Start of Exercise materials

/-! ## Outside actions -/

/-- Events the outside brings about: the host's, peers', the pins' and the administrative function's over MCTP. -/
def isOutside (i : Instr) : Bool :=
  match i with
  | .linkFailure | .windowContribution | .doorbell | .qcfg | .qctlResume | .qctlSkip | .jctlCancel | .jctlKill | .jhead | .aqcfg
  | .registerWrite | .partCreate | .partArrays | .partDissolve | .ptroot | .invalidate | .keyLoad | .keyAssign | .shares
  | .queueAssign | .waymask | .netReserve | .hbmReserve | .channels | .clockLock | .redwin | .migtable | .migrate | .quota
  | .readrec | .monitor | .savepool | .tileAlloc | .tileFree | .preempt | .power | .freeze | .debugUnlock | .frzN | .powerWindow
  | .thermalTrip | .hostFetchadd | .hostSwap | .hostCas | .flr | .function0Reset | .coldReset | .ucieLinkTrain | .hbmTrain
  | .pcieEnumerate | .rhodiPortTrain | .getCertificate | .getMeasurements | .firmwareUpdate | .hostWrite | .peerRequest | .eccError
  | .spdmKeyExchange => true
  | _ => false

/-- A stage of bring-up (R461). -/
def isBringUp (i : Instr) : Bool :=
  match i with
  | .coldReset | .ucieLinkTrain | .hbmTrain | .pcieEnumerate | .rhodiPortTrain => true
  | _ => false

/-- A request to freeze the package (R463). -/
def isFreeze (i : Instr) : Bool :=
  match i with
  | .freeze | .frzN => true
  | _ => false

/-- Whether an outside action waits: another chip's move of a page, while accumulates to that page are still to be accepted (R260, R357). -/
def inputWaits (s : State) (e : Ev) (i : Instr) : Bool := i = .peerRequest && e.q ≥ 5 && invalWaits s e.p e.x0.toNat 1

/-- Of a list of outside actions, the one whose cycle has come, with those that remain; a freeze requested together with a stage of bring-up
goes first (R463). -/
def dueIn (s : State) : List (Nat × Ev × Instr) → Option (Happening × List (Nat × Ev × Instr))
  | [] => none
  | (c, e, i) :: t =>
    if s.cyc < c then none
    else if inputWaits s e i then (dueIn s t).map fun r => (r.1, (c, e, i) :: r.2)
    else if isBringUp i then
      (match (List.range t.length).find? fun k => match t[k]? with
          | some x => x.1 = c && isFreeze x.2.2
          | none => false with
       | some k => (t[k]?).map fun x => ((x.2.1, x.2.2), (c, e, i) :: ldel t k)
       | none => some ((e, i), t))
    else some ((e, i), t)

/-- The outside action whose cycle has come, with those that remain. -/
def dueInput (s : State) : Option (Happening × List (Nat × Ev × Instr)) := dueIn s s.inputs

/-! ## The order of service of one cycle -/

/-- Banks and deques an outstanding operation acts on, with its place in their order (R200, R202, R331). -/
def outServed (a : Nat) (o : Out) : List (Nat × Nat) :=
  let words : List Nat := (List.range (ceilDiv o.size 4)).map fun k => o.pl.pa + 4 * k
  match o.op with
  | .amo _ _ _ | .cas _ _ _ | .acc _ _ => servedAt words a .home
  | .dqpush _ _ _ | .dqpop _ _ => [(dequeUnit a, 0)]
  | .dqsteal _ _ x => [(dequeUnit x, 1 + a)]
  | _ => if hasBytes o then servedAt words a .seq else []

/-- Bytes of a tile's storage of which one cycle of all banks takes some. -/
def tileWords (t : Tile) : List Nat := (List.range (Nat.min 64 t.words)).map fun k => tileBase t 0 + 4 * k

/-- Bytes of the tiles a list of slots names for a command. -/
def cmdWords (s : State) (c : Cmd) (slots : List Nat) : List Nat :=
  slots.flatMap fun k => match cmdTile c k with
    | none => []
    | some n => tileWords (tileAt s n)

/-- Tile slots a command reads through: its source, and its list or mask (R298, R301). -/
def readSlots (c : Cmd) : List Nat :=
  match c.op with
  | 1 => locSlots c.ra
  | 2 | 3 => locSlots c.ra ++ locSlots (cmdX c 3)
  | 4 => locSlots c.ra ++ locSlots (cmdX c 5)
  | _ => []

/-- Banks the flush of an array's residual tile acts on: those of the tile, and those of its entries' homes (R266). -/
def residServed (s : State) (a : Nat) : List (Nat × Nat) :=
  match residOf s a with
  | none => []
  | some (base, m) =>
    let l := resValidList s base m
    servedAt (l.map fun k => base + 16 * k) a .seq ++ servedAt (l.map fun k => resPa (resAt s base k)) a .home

End of Exercise materials
Start of Exercise materials

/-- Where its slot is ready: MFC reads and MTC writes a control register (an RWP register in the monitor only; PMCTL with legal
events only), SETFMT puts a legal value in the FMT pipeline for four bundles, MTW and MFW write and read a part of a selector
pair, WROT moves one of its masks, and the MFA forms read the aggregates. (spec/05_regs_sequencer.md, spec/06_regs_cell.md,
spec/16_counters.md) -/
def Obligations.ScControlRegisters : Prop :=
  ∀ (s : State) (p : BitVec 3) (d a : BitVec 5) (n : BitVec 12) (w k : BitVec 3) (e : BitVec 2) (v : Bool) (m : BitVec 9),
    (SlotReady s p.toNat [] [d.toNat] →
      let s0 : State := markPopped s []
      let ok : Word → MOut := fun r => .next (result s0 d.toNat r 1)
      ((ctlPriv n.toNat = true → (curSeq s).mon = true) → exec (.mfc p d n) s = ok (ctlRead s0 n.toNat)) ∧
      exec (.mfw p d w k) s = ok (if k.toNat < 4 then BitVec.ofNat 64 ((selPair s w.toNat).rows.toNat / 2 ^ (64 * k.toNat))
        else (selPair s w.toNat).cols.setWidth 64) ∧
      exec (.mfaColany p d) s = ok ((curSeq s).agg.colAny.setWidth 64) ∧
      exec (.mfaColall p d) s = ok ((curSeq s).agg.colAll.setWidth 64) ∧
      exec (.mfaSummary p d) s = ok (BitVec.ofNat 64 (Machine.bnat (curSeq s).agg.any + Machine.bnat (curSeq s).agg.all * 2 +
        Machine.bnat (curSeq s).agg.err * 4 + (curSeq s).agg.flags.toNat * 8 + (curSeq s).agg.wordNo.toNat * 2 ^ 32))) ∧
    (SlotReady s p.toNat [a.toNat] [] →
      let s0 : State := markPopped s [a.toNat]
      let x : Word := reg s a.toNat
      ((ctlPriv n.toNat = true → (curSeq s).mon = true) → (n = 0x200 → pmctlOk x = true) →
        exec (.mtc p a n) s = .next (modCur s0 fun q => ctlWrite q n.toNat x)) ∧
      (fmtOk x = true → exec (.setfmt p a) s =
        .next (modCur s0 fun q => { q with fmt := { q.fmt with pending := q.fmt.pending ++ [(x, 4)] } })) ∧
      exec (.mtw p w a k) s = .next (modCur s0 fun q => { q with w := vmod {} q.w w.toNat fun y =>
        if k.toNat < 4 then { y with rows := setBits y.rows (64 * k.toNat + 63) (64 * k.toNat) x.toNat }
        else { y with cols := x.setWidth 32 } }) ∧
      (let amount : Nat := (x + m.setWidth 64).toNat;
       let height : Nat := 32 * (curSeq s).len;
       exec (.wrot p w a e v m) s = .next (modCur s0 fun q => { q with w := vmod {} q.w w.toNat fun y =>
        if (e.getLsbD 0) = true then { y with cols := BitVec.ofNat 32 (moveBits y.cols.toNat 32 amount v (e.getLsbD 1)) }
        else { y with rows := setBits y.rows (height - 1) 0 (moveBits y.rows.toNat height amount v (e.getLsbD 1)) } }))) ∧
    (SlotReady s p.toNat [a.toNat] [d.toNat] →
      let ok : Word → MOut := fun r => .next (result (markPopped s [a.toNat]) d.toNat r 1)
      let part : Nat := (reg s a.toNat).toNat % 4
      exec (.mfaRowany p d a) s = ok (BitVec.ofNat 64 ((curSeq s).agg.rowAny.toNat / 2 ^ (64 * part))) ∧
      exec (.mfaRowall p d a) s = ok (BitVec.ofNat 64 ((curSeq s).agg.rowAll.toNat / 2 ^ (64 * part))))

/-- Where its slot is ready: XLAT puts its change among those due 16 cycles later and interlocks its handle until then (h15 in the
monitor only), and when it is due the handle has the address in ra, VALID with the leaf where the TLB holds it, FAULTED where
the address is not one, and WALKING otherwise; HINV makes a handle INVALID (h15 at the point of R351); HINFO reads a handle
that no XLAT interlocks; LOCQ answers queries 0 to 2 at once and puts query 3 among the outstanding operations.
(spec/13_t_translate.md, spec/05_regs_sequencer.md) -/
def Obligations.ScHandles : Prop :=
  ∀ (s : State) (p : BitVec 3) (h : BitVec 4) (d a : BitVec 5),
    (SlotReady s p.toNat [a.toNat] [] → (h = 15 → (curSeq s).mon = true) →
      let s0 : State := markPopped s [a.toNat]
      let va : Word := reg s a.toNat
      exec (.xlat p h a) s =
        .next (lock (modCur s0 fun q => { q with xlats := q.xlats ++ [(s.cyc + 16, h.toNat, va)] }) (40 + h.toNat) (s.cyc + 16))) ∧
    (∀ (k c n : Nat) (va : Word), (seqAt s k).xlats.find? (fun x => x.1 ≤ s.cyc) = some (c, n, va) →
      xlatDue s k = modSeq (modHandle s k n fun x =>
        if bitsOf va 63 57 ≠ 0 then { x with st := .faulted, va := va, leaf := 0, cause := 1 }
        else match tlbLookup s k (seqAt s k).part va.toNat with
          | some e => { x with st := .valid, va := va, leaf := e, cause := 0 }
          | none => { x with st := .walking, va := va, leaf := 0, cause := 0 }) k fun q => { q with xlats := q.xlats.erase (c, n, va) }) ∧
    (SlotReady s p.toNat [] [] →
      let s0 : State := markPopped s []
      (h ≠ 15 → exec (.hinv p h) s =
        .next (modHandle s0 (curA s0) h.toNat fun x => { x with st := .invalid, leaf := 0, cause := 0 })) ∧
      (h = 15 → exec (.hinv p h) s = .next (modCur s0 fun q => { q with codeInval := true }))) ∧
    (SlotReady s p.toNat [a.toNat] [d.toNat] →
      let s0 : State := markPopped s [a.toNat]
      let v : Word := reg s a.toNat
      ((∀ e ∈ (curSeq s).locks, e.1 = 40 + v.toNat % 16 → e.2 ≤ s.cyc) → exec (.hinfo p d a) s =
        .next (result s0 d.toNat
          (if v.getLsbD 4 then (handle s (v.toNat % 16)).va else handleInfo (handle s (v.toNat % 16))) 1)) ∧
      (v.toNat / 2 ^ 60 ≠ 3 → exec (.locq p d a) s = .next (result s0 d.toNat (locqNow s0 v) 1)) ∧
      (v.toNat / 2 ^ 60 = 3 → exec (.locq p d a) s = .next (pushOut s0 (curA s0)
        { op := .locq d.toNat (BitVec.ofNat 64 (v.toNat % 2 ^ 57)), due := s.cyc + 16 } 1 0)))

End of Exercise materials

▶ Problem requirements:
Using the entries above, return exactly the lines from the line with "Outside actions -/" to the line with "if s.cyc < c then none", counting both of those lines.

▶ Exercise answer:
/-! ## Outside actions -/

/-- Events the outside brings about: the host's, peers', the pins' and the administrative function's over MCTP. -/
def isOutside (i : Instr) : Bool :=
  match i with
  | .linkFailure | .windowContribution | .doorbell | .qcfg | .qctlResume | .qctlSkip | .jctlCancel | .jctlKill | .jhead | .aqcfg
  | .registerWrite | .partCreate | .partArrays | .partDissolve | .ptroot | .invalidate | .keyLoad | .keyAssign | .shares
  | .queueAssign | .waymask | .netReserve | .hbmReserve | .channels | .clockLock | .redwin | .migtable | .migrate | .quota
  | .readrec | .monitor | .savepool | .tileAlloc | .tileFree | .preempt | .power | .freeze | .debugUnlock | .frzN | .powerWindow
  | .thermalTrip | .hostFetchadd | .hostSwap | .hostCas | .flr | .function0Reset | .coldReset | .ucieLinkTrain | .hbmTrain
  | .pcieEnumerate | .rhodiPortTrain | .getCertificate | .getMeasurements | .firmwareUpdate | .hostWrite | .peerRequest | .eccError
  | .spdmKeyExchange => true
  | _ => false

/-- A stage of bring-up (R461). -/
def isBringUp (i : Instr) : Bool :=
  match i with
  | .coldReset | .ucieLinkTrain | .hbmTrain | .pcieEnumerate | .rhodiPortTrain => true
  | _ => false

/-- A request to freeze the package (R463). -/
def isFreeze (i : Instr) : Bool :=
  match i with
  | .freeze | .frzN => true
  | _ => false

/-- Whether an outside action waits: another chip's move of a page, while accumulates to that page are still to be accepted (R260, R357). -/
def inputWaits (s : State) (e : Ev) (i : Instr) : Bool := i = .peerRequest && e.q ≥ 5 && invalWaits s e.p e.x0.toNat 1

/-- Of a list of outside actions, the one whose cycle has come, with those that remain; a freeze requested together with a stage of bring-up
goes first (R463). -/
def dueIn (s : State) : List (Nat × Ev × Instr) → Option (Happening × List (Nat × Ev × Instr))
  | [] => none
  | (c, e, i) :: t =>
    if s.cyc < c then none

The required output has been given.